_WHAT THIS TASK INVOLVES:_ Your answer must hold only the lines below from the line containing "theorem State.loadRegs_getV (s" through the line containing "theorem addCarry_spec (a", each reproduced exactly.

━━ EXERCISE INPUTS ━━

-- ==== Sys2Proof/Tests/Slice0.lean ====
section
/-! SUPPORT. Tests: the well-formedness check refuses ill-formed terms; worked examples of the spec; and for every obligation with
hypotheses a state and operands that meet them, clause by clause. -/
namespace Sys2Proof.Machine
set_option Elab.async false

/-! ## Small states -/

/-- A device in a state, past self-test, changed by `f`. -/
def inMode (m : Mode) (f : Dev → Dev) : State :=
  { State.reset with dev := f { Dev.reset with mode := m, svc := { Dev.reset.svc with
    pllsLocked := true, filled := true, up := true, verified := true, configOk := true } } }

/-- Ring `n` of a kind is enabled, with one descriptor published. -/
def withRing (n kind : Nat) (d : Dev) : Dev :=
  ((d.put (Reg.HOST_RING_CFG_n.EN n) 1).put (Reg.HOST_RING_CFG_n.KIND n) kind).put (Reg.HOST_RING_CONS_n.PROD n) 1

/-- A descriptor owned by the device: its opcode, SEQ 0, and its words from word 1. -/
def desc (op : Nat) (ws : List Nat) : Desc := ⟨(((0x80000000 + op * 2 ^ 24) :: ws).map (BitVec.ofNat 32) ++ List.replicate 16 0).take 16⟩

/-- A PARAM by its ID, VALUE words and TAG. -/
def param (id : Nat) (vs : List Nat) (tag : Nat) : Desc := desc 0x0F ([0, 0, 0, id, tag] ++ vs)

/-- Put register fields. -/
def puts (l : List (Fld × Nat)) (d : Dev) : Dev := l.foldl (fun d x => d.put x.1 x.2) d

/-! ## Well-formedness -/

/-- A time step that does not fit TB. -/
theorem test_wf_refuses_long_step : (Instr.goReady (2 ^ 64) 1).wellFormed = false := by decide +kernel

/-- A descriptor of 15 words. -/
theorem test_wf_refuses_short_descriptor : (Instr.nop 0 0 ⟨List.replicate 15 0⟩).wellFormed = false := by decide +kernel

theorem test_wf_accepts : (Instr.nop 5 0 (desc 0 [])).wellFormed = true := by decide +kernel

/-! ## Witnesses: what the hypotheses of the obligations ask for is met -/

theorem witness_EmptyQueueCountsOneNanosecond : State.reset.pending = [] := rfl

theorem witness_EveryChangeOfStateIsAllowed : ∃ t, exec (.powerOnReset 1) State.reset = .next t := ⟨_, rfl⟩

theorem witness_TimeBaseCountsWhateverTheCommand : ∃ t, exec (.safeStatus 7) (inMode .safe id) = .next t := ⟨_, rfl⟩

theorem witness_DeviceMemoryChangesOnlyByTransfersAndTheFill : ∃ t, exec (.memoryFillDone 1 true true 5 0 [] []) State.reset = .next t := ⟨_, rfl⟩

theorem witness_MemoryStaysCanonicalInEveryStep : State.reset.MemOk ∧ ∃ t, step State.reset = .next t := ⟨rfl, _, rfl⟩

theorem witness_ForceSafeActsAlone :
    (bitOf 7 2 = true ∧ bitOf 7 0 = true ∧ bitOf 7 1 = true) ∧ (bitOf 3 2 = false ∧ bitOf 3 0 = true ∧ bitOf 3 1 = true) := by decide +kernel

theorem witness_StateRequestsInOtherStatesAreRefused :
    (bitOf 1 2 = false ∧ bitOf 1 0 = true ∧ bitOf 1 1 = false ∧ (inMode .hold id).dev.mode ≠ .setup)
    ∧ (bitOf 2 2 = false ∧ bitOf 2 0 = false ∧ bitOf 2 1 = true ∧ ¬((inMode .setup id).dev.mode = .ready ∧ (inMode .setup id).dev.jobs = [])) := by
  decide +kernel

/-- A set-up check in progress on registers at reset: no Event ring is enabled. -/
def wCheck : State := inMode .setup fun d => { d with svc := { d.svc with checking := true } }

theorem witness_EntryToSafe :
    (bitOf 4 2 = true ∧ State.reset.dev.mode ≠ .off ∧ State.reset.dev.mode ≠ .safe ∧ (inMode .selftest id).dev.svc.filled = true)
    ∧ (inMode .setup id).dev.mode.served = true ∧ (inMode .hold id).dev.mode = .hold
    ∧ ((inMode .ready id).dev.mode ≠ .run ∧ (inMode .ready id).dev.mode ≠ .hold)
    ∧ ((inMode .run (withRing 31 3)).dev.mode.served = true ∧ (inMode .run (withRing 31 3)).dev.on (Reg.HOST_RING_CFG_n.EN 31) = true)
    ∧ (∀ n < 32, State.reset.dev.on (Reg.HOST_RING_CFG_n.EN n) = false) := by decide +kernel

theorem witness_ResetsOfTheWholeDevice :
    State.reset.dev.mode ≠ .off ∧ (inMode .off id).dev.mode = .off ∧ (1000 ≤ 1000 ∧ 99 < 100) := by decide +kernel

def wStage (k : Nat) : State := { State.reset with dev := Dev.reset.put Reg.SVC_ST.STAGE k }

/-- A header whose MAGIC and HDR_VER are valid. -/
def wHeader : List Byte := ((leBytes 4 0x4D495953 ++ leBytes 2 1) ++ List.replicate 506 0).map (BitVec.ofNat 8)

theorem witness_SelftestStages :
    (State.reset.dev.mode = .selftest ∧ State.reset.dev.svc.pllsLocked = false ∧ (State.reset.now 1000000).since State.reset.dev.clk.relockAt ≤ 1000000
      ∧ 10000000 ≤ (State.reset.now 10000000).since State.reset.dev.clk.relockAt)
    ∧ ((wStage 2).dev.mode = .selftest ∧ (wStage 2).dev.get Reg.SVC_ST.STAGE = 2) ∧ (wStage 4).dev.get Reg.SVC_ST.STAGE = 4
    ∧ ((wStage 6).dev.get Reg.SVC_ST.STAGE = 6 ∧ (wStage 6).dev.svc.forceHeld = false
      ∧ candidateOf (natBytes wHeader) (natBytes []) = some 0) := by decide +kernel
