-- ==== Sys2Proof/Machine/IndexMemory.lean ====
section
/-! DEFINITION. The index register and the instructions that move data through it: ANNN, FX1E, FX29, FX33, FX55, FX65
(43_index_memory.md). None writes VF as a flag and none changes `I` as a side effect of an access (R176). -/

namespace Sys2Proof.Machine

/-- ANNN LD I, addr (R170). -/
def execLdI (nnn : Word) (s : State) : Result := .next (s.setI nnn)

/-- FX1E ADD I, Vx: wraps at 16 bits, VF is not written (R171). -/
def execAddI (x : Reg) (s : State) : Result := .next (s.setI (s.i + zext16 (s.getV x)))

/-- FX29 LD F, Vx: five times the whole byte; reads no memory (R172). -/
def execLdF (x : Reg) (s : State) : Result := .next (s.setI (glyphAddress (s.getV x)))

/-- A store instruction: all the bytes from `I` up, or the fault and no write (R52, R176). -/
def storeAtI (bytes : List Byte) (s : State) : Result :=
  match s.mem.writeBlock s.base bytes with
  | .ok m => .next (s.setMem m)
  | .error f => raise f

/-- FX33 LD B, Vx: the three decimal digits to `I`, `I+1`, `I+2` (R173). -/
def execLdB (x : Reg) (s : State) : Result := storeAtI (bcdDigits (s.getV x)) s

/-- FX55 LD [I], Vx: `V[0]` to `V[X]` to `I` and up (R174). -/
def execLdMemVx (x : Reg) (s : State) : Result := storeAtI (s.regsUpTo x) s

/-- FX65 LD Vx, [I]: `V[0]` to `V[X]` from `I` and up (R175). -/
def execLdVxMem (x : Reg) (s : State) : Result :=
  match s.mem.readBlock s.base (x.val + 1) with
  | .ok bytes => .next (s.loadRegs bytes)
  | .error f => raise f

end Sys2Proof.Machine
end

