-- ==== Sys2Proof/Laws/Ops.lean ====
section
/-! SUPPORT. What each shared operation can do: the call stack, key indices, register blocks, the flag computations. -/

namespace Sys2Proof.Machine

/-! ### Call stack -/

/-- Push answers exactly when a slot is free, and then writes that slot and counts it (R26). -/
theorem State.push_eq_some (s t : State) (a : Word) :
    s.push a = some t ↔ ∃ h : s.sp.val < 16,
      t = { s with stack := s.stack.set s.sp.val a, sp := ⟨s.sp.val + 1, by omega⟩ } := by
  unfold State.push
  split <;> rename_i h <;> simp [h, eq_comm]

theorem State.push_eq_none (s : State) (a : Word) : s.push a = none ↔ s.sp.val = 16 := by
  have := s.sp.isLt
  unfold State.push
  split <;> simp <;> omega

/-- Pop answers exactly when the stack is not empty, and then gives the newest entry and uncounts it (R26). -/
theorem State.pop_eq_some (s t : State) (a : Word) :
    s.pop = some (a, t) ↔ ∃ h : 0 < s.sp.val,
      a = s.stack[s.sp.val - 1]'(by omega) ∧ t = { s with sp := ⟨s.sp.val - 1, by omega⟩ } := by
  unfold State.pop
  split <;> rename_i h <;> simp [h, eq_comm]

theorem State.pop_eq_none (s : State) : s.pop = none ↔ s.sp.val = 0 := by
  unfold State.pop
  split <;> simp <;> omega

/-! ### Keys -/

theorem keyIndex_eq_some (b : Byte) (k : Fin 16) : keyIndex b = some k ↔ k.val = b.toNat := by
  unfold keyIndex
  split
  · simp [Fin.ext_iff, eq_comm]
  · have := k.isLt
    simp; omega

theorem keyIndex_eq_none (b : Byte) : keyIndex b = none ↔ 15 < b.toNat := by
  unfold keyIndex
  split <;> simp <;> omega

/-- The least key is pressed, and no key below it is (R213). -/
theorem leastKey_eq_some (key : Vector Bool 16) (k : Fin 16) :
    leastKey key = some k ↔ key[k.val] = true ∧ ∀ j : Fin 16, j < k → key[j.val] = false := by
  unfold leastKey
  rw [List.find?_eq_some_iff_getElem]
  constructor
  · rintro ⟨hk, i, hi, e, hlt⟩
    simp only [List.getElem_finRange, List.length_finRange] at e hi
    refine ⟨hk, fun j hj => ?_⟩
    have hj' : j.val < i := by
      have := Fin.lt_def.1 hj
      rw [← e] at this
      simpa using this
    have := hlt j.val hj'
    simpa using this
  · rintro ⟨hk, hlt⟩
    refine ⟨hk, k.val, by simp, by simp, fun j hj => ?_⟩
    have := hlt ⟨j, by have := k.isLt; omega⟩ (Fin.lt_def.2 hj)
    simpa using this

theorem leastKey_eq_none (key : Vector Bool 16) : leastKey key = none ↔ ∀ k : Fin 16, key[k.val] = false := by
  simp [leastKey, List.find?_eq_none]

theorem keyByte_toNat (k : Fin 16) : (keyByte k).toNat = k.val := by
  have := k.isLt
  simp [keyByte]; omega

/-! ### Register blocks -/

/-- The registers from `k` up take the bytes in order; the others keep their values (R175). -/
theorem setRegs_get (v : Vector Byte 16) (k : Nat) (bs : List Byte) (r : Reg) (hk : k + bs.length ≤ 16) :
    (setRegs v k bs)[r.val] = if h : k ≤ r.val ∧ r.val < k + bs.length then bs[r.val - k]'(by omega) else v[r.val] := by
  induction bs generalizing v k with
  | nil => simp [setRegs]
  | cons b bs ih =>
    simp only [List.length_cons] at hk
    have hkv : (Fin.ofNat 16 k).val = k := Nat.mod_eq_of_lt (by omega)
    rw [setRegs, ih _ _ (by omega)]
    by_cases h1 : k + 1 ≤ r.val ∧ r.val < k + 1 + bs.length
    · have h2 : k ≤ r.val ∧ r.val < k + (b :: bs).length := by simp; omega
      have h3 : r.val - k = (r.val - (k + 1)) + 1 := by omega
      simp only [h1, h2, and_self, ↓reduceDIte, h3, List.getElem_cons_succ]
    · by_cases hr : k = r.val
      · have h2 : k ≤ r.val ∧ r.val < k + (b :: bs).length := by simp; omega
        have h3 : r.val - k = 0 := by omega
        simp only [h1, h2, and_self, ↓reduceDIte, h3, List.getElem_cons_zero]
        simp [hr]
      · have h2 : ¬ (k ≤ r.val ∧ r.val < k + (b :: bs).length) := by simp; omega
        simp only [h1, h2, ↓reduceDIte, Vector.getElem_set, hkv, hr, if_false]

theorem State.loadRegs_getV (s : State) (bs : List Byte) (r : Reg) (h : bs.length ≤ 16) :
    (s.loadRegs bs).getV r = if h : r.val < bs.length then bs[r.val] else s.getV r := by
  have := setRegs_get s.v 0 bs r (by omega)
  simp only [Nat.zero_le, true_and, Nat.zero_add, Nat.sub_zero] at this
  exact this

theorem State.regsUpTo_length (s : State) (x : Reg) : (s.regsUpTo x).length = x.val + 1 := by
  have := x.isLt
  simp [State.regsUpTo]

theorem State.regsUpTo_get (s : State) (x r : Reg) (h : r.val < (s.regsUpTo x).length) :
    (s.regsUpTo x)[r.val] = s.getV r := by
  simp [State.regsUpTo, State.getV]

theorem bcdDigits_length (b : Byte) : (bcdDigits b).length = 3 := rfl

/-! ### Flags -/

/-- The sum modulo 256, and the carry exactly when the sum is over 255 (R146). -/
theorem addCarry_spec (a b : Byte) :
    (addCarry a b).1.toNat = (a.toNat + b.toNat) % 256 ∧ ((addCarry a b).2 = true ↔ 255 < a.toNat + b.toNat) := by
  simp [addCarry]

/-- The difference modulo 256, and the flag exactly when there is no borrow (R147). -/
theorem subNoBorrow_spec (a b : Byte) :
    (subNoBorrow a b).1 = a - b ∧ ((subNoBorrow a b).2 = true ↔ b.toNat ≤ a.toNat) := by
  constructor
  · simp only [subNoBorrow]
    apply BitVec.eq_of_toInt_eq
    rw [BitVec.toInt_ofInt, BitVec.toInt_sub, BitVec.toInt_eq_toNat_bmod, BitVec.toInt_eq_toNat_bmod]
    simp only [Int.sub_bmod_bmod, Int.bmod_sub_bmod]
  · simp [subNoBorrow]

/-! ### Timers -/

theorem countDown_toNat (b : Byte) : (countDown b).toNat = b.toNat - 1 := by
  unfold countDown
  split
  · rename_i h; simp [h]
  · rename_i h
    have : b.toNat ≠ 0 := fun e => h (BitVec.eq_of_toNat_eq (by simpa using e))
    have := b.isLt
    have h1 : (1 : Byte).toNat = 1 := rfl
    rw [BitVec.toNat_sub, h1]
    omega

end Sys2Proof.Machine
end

━━━

_RESPONSE AREA:_
theorem State.loadRegs_getV (s : State) (bs : List Byte) (r : Reg) (h : bs.length ≤ 16) :
    (s.loadRegs bs).getV r = if h : r.val < bs.length then bs[r.val] else s.getV r := by
  have := setRegs_get s.v 0 bs r (by omega)
  simp only [Nat.zero_le, true_and, Nat.zero_add, Nat.sub_zero] at this
  exact this

theorem State.regsUpTo_length (s : State) (x : Reg) : (s.regsUpTo x).length = x.val + 1 := by
  have := x.isLt
  simp [State.regsUpTo]

theorem State.regsUpTo_get (s : State) (x r : Reg) (h : r.val < (s.regsUpTo x).length) :
    (s.regsUpTo x)[r.val] = s.getV r := by
  simp [State.regsUpTo, State.getV]

theorem bcdDigits_length (b : Byte) : (bcdDigits b).length = 3 := rfl

/-! ### Flags -/

/-- The sum modulo 256, and the carry exactly when the sum is over 255 (R146). -/
theorem addCarry_spec (a b : Byte) :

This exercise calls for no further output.